→ **TASK GOAL**
The answer must be a single number: the count of lines in the listing that hold the string "Bool".

→ **DATA TO USE**
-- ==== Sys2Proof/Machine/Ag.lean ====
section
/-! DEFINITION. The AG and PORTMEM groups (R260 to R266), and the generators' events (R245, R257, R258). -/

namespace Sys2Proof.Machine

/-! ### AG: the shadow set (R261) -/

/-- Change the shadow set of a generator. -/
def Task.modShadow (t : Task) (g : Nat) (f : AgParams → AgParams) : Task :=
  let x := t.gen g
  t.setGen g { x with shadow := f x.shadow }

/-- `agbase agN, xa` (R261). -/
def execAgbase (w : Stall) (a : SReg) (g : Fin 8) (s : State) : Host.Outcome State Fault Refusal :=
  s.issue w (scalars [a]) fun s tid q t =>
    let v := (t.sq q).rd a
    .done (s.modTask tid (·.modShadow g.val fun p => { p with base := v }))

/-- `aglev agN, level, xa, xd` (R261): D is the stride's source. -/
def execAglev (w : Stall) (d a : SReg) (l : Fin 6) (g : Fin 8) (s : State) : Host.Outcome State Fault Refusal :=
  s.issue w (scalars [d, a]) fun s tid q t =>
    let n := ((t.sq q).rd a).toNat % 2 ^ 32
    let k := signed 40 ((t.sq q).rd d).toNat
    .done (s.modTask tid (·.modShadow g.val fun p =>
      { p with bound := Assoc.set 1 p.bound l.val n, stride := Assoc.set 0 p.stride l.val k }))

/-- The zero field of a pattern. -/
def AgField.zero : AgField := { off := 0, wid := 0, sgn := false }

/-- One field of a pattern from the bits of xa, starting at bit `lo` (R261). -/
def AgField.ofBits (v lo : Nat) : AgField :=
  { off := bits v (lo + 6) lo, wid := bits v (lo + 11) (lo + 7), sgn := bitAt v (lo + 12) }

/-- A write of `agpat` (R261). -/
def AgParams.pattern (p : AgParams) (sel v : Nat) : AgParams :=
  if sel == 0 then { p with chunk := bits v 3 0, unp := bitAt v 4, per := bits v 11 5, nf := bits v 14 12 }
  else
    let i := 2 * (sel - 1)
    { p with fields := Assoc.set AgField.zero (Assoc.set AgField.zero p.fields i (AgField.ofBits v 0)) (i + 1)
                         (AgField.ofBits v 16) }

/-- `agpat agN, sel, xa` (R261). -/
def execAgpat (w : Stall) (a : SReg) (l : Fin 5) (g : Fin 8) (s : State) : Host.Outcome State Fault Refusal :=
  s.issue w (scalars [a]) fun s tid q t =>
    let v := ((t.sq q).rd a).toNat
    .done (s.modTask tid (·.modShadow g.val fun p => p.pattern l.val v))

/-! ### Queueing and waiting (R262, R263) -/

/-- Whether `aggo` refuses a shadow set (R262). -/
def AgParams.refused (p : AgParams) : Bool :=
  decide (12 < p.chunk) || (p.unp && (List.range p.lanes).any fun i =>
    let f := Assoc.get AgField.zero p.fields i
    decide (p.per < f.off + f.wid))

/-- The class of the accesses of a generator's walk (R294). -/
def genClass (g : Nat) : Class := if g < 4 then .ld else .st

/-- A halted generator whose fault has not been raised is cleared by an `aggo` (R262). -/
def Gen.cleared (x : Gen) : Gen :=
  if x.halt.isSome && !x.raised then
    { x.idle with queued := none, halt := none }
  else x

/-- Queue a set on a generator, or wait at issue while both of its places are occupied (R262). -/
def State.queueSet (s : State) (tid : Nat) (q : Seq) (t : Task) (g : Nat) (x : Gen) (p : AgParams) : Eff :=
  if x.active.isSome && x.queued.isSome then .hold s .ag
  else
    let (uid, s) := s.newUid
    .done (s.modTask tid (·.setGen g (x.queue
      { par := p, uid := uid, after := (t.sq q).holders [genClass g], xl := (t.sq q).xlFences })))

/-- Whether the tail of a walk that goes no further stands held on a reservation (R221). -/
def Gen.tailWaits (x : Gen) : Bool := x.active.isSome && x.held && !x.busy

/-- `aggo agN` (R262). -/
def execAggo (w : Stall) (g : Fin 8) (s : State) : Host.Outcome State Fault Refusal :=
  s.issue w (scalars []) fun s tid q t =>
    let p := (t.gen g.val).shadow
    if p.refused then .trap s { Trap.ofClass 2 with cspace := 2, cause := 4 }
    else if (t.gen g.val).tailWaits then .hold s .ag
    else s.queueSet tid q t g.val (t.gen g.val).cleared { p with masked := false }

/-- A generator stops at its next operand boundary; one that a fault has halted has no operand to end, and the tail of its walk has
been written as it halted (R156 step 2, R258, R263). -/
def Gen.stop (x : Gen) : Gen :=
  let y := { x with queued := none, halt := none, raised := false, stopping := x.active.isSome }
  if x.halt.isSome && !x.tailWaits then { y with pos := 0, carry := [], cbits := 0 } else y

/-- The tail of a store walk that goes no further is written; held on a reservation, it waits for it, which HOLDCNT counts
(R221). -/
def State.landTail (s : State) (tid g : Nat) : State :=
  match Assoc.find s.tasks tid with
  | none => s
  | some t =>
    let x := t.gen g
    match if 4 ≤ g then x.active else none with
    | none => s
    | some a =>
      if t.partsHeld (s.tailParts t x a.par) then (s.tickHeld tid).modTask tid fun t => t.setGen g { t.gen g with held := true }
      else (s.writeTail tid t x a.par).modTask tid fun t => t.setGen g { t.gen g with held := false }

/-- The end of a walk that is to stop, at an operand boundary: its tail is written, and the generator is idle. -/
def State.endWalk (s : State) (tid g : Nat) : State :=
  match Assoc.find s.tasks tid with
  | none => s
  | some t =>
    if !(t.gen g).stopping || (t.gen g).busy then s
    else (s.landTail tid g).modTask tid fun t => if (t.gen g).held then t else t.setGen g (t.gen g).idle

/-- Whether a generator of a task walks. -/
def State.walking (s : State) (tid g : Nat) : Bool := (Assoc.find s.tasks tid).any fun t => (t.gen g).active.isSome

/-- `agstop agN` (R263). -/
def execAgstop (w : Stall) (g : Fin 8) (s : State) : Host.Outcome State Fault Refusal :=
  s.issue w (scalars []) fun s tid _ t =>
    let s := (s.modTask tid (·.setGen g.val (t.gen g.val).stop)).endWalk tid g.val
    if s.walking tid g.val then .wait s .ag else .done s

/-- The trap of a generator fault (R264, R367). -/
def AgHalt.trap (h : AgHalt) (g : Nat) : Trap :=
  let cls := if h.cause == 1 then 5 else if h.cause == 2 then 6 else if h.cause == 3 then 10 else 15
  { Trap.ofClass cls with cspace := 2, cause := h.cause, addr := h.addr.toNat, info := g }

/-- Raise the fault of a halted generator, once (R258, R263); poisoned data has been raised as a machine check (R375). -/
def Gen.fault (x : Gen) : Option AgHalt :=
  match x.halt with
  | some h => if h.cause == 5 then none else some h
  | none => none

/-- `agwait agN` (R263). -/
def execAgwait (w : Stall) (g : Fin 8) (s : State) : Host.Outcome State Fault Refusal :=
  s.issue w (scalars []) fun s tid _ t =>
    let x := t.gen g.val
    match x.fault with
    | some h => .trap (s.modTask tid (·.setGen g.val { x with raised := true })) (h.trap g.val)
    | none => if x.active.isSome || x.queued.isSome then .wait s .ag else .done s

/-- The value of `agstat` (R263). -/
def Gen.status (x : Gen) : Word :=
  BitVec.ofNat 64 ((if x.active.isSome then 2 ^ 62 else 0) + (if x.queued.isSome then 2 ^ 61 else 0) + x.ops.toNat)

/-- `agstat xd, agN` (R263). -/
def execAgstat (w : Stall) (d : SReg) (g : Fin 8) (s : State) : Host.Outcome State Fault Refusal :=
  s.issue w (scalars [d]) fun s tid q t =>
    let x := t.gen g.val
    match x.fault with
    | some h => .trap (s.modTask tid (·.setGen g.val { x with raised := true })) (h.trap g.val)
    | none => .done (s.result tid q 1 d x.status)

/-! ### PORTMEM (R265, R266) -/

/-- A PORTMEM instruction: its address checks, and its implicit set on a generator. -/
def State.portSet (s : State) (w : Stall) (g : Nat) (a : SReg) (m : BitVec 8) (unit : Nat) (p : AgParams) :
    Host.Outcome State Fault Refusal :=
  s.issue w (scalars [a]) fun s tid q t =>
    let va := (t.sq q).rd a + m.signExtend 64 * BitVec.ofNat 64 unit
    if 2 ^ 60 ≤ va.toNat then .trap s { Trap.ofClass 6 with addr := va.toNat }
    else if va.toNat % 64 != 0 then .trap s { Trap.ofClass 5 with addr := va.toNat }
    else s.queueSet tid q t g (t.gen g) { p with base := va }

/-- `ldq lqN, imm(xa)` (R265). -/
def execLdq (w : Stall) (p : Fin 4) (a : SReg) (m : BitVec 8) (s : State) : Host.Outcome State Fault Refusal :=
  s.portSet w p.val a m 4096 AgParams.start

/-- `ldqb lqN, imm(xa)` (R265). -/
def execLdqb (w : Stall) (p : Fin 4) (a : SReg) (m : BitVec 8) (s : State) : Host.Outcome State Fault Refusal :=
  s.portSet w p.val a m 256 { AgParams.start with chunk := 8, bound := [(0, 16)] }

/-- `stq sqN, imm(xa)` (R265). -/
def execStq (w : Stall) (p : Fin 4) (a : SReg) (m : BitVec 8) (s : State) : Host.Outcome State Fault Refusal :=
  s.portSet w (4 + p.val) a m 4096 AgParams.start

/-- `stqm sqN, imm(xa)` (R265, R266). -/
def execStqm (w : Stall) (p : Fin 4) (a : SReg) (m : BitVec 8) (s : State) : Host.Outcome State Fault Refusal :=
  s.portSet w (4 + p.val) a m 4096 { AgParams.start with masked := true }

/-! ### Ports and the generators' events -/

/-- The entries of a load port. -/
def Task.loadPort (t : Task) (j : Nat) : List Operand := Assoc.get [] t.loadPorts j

→ **SOLUTION TO THE EXERCISE**
3